Mattis Kindergarten und Kalles Grundschule sind zu Fuß erreichbar, Einkaufsmöglichkeiten, Kneipen und Restaurants ebenfalls. Zu vielen anderen Freizeitbeschäftigungen können die Rudolphs problemlos mit öffentlichen Verkehrsmitteln fahren. „Ich brauche ein Auto, weil ich außerhalb von Nürnberg arbeite“, erklärt Willi Rudolph. „Aber einige von unseren Freunden und Bekannten können tatsächlich komplett auf ein Auto verzichten.“

Trotzdem ist in der Stadt natürlich viel Verkehr – was viele Eltern als Gefahr für ihre Kinder wahrnehmen. Auch die Rudolphs sind sich dessen bewusst: „Aber die Kinder lernen, mit den Gefahren im Straßenverkehr umzugehen, wenn das zu ihrem Alltag gehört“, meint Mama Kathrin.
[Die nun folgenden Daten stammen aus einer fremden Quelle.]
-- ==== Sys2Proof/Laws/Decode.lean ====
section
/-! SUPPORT. The fields of a packed word (spec/30_encoding.md R71), the bytes of a word (R52), and one lemma that says once what
the decoder answers. -/

namespace Sys2Proof

/-! ## Fields as numbers -/

theorem fieldT_val (w : Word) : (fieldT w).val = w.toNat / 4096 % 16 := by
  simp [fieldT, Nat.shiftRight_eq_div_pow]
theorem fieldX_val (w : Word) : (fieldX w).val = w.toNat / 256 % 16 := by
  simp [fieldX, Nat.shiftRight_eq_div_pow]
theorem fieldY_val (w : Word) : (fieldY w).val = w.toNat / 16 % 16 := by
  simp [fieldY, Nat.shiftRight_eq_div_pow]
theorem fieldN_val (w : Word) : (fieldN w).val = w.toNat % 16 := by
  simp [fieldN]
theorem fieldNN_toNat (w : Word) : (fieldNN w).toNat = w.toNat % 256 := by
  simp [fieldNN, BitVec.extractLsb'_toNat]
theorem fieldNNN_toNat (w : Word) : (fieldNNN w).toNat = w.toNat % 4096 := by
  simp [fieldNNN, BitVec.extractLsb'_toNat]

/-! ## Fields of packed words -/

theorem packNibbles_toNat (t x y n : Fin 16) :
    (packNibbles t x y n).toNat = t.val * 4096 + x.val * 256 + y.val * 16 + n.val := by
  have := t.isLt; have := x.isLt; have := y.isLt; have := n.isLt
  simp only [packNibbles, BitVec.toNat_ofNat]
  omega
theorem packByte_toNat (t x : Fin 16) (nn : Byte) : (packByte t x nn).toNat = t.val * 4096 + x.val * 256 + nn.toNat := by
  have := t.isLt; have := x.isLt; have := nn.isLt
  simp only [packByte, BitVec.toNat_ofNat]
  omega
theorem packAddr_toNat (t : Fin 16) (nnn : Addr) : (packAddr t nnn).toNat = t.val * 4096 + nnn.toNat := by
  have := t.isLt; have := nnn.isLt
  simp only [packAddr, BitVec.toNat_ofNat]
  omega

@[simp] theorem fieldT_packNibbles (t x y n : Fin 16) : fieldT (packNibbles t x y n) = t := by
  apply Fin.ext; rw [fieldT_val, packNibbles_toNat]; omega
@[simp] theorem fieldX_packNibbles (t x y n : Fin 16) : fieldX (packNibbles t x y n) = x := by
  apply Fin.ext; rw [fieldX_val, packNibbles_toNat]; omega
@[simp] theorem fieldY_packNibbles (t x y n : Fin 16) : fieldY (packNibbles t x y n) = y := by
  apply Fin.ext; rw [fieldY_val, packNibbles_toNat]; omega
@[simp] theorem fieldN_packNibbles (t x y n : Fin 16) : fieldN (packNibbles t x y n) = n := by
  apply Fin.ext; rw [fieldN_val, packNibbles_toNat]; omega
@[simp] theorem fieldT_packByte (t x : Fin 16) (nn : Byte) : fieldT (packByte t x nn) = t := by
  apply Fin.ext; rw [fieldT_val, packByte_toNat]; have := nn.isLt; omega
@[simp] theorem fieldX_packByte (t x : Fin 16) (nn : Byte) : fieldX (packByte t x nn) = x := by
  apply Fin.ext; rw [fieldX_val, packByte_toNat]; have := nn.isLt; omega
@[simp] theorem fieldNN_packByte (t x : Fin 16) (nn : Byte) : fieldNN (packByte t x nn) = nn := by
  apply BitVec.eq_of_toNat_eq; rw [fieldNN_toNat, packByte_toNat]; have := nn.isLt; omega
@[simp] theorem fieldT_packAddr (t : Fin 16) (nnn : Addr) : fieldT (packAddr t nnn) = t := by
  apply Fin.ext; rw [fieldT_val, packAddr_toNat]; have := nnn.isLt; omega
@[simp] theorem fieldNNN_packAddr (t : Fin 16) (nnn : Addr) : fieldNNN (packAddr t nnn) = nnn := by
  apply BitVec.eq_of_toNat_eq; rw [fieldNNN_toNat, packAddr_toNat]; have := nnn.isLt; omega

/-! ## Bytes of a word -/

theorem wordOfBytes_toNat (hi lo : Byte) : (wordOfBytes hi lo).toNat = hi.toNat * 256 + lo.toNat := by
  have := lo.isLt
  simp only [wordOfBytes, BitVec.toNat_append]
  rw [← Nat.shiftLeft_add_eq_or_of_lt this, Nat.shiftLeft_eq]

theorem highByte_toNat (w : Word) : (highByte w).toNat = w.toNat / 256 := by
  have := w.isLt
  simp only [highByte, BitVec.extractLsb'_toNat, Nat.shiftRight_eq_div_pow]
  omega
theorem lowByte_toNat (w : Word) : (lowByte w).toNat = w.toNat % 256 := by
  simp [lowByte, BitVec.extractLsb'_toNat]

@[simp] theorem wordOfBytes_bytes (w : Word) : wordOfBytes (highByte w) (lowByte w) = w := by
  apply BitVec.eq_of_toNat_eq; rw [wordOfBytes_toNat, highByte_toNat, lowByte_toNat]; omega
@[simp] theorem highByte_wordOfBytes (hi lo : Byte) : highByte (wordOfBytes hi lo) = hi := by
  apply BitVec.eq_of_toNat_eq; rw [highByte_toNat, wordOfBytes_toNat]; have := lo.isLt; omega
@[simp] theorem lowByte_wordOfBytes (hi lo : Byte) : lowByte (wordOfBytes hi lo) = lo := by
  apply BitVec.eq_of_toNat_eq; rw [lowByte_toNat, wordOfBytes_toNat]; have := lo.isLt; omega

/-! ## What the decoder answers -/

theorem ifEnabled_eq_ok (c : Bool) (i j : Instr) (r : DecodeReject) : ifEnabled c i r = .ok j ↔ c = true ∧ j = i := by
  cases c <;> simp [ifEnabled, eq_comm]

end Sys2Proof
end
Auch mit manch anderen Problemen werden Kinder in der Stadt schneller konfrontiert als auf dem Land – etwa, wenn sie obdachlose oder suchtkranke Menschen auf der Straße sehen. Kathrin Rudolph versucht dann, möglichst kindgerecht zu erklären, was mit den Menschen los ist. Eigentlich findet sie es sogar ganz gut, wenn Kinder auch gesellschaftliche Probleme kennenlernen. „Als wirklich bereichernd empfinde ich es, dass in der Großstadt eine Vielfalt an Lebensentwürfen anzutreffen ist“, ergänzt die 41-Jährige. Dass ein Kind zum Beispiel mit zwei Müttern aufwächst, sei für ihre Kinder eben normaler Alltag und nicht nur eine Idee in einem Bilderbuch. Die Entscheidung, doch nicht aufs Land zu ziehen, haben die Rudolphs jedenfalls noch nie bereut: „Wir sind sehr zufrieden, wo wir leben“, sind sich beide Eltern einig.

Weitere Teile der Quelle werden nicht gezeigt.